Bader’s initial interest in flying was sparked by his aunt’s husband, Cyril Burge, himself an RAF officer. Encouraged by Burge, Bader won a prize scholarship to Cranwell in 1928 – his progression was swift, and after flying solo in 1929, he was commissioned pilot officer a year later. His natural skill earned him a place in the aerobatics team at Hendon but his showmanship caught up with him, and in December 1931, he crashed whilst attempting an ambitious stunt. Though lucky to survive the crash, Bader sustained horrific injuries that necessitated the amputation of both his legs.

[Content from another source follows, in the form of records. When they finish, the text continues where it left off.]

-- ==== Sys2Proof/Machine/Step.lean ====
section
/-! DEFINITION. One step: the command at the front of the queue, or one tick of the clock when none waits. -/

namespace Sys2Proof.Machine

/-- Take the oldest waiting command and run it over the rest of the queue; with none, a tick passes (notes/assumptions/7.md). -/
def step (s : State) : Host.Outcome State Fault Refusal :=
  match s.pending with
  | c :: rest => exec c { s with pending := rest }
  | [] => .next s.idle

/-- Put the command that a word spells at the front of the queue. -/
def State.withFetchWord (s : State) (nbits w : Nat) : State :=
  match decodeTableWord nbits w with
  | some c => { s with pending := c :: s.pending }
  | none => s

end Sys2Proof.Machine
end

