/-! ## Trails (R43 to R79, R462, R463) -/

/-- R44, R45: an accepted TRAIL_SUBMIT binds the free flow context under the next generation and completes with the Trail identifier; one
that waited in admission does so when nothing makes it wait any more. R45: bits [11:0] of a Trail identifier are the context, bits
[31:12] the generation. R47, R77, R78, R462, R463: a function queries and cancels its own Trails; for every other identifier both fail
with Invalid Field in Command. The order of checks where R58 leaves it open is the model's reading (notes/assumptions/26.md). -/
def Obligations.TrailsBind : Prop :=
  (∀ (s v : State) (w : Who) (descLen : Nat) (slm : Option (Nat × Nat)) (addr : Nat) (hv : HostView) (c : Checked) (i : Nat),
    s.ioReady w = true → s.up .engine = true → s.asClass w 6 = v → checkSubmit v w.fn descLen slm addr hv = .ok c →
    admissionWait v w.fn c.trail = false → freeFlow s = some i →
    ∃ (u : State) (x : Flow), exec (.trailSubmit w descLen slm addr hv) s = .next (u.io w stOk (trailId i x)) ∧ u.flow i = some x ∧
      x.bound = true ∧ x.owner = w.fn ∧ x.trail = c.trail ∧ x.issued = 0 ∧ x.retired = 0 ∧ x.unretired = [] ∧
      x.generation = ((match s.flow i with | some y => y.generation | none => 0) + 1) % 2 ^ 20 ∧
      OnlyChanges [.regs, .sea, .dgs, .disp, .host, .health] s u) ∧
  (∀ (s : State) (w : Who) (x : WaitingTrail) (i : Nat),
    s.ioReady w = true → s.up .engine = true → s.disp.waiting.find? (fun y => y.who = w) = some x → x.execBy = false →
    admissionState s w.fn x.trail = none → admissionKeys s x.trail x.blob = none → admissionWait s w.fn x.trail = false →
    admissionWait { s with disp := { s.disp with waiting := s.disp.waiting.erase x } } w.fn x.trail = false → freeFlow s = some i →
    ∃ (u : State) (y : Flow), exec (.trailAdmissionResume w) s = .next (u.io w stOk (trailId i y)) ∧ u.flow i = some y ∧
      y.bound = true ∧ y.owner = w.fn ∧ y.trail = x.trail ∧ u.disp.waiting = s.disp.waiting.erase x ∧
      OnlyChanges [.regs, .sea, .dgs, .disp, .host, .health] s u) ∧
  (∀ (i : Nat) (x : Flow), i < 4096 → x.generation < 2 ^ 20 → fld (trailId i x) 11 0 = i ∧ fld (trailId i x) 31 12 = x.generation) ∧
  (∀ (s : State) (w : Who) (id : W32) (wait : Bool), s.ioReady w = true → namedFlow s w.fn id = none →
    exec (.trailQuery w id wait) s = .next (s.io w stInvalidField 0) ∧ exec (.trailCancel w id) s = .next (s.io w stInvalidField 0)) ∧
  (∀ (s : State) (w : Who) (id : W32) (i : Nat) (x : Flow), s.ioReady w = true → namedFlow s w.fn id = some (i, x) → x.bound = true →
    exec (.trailQuery w id false) s = .next ((s.dataOut w (queryRecord i x)).io w stOk 0) ∧ (queryRecord i x).length = 32 ∧
    Completes (.trailCancel w id) s fun t => ∃ y, t.flow i = some y ∧ w ∈ y.cancelers ∧
      (flowOver s i x = false → y.stopped = true ∧ y.cancelled = true) ∧ (flowOver s i x = true → y.cancelled = x.cancelled)) ∧
  (∀ (s : State) (w : Who) (id : W32) (i : Nat) (x : Flow), s.ioReady w = true → namedFlow s w.fn id = some (i, x) → x.bound = false →
    exec (.trailQuery w id false) s = .next ((s.dataOut w (queryRecord i x)).io w stOk 1) ∧
    exec (.trailCancel w id) s = .next (s.io w stOk 1)) ∧
  (∀ (s : State) (w : Who) (i : Nat) (x : Flow), s.ioReady w = true →
    (s.disp.flows.find? fun e => w ∈ e.2.queries) = some (i, x) → x.bound = true →
    exec (.trailQueryWaitExpiry w) s =
      .next (((s.onFlow i fun f => { f with queries := f.queries.erase w }).dataOut w (queryRecord i x)).io w stOk 0))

Bader adopted an extraordinarily upbeat approach to his disability, and defied the doctor’s expectations by walking with a pair of artificial legs within six months of the crash. He soon set his sights on flying again and he successfully piloted an Avro 504. However, the RAF, faced with such an unprecedented case, decided that Bader could not resume his career as a pilot – he was given ground duties but the naturally flamboyant Bader found this hugely frustrating; he was discharged from the force in 1933. Bader found it difficult to reconcile himself to civilian life and in 1938 – at the height of the Munich crisis – applied to the Air Ministry, but was again refused for re-admittance. He finally extracted a promise that he could return to flying duties once war had been declared and, after completing a refresher course at Cranwell, he reported for duty at RAF Duxford in February 1940. Seven days later he took to the skies in a Spitfire for the first time, a machine he later described as ‘the aeroplane of one’s dreams’.
Rising Through The Ranks
Following promotion in 1940 to Flight Commander in No.222 Squadron, Duxford, he concentrated on honing the handling skills and formation flying of the young pilots under his command. Bader took part in the patrol in support of the evacuation from Dunkirk, and was swiftly promoted to command No. 242 Squadron, made up of battle-weary Canadian pilots bearing the scars of the debacle in northern France. Yet Bader’s enthusiasm and skill moulded the unit into a disciplined fighting team and by August, they joined the battle against the daily German bombing raids. Bader and his commanding officer, Trafford Leigh-Mallory, conceived the plan to deploy five squadrons in a wing formation to attack the German bombers and accompany fighter planes. The ‘Big Wing’ strategy was put into place in two battles on the same day (15 September) – and proved a resounding success. Two days later, Hitler switched to a plan of night-time raids and effectively abandoned any plans to launch an invasion that year. The Battle of Britain had been won.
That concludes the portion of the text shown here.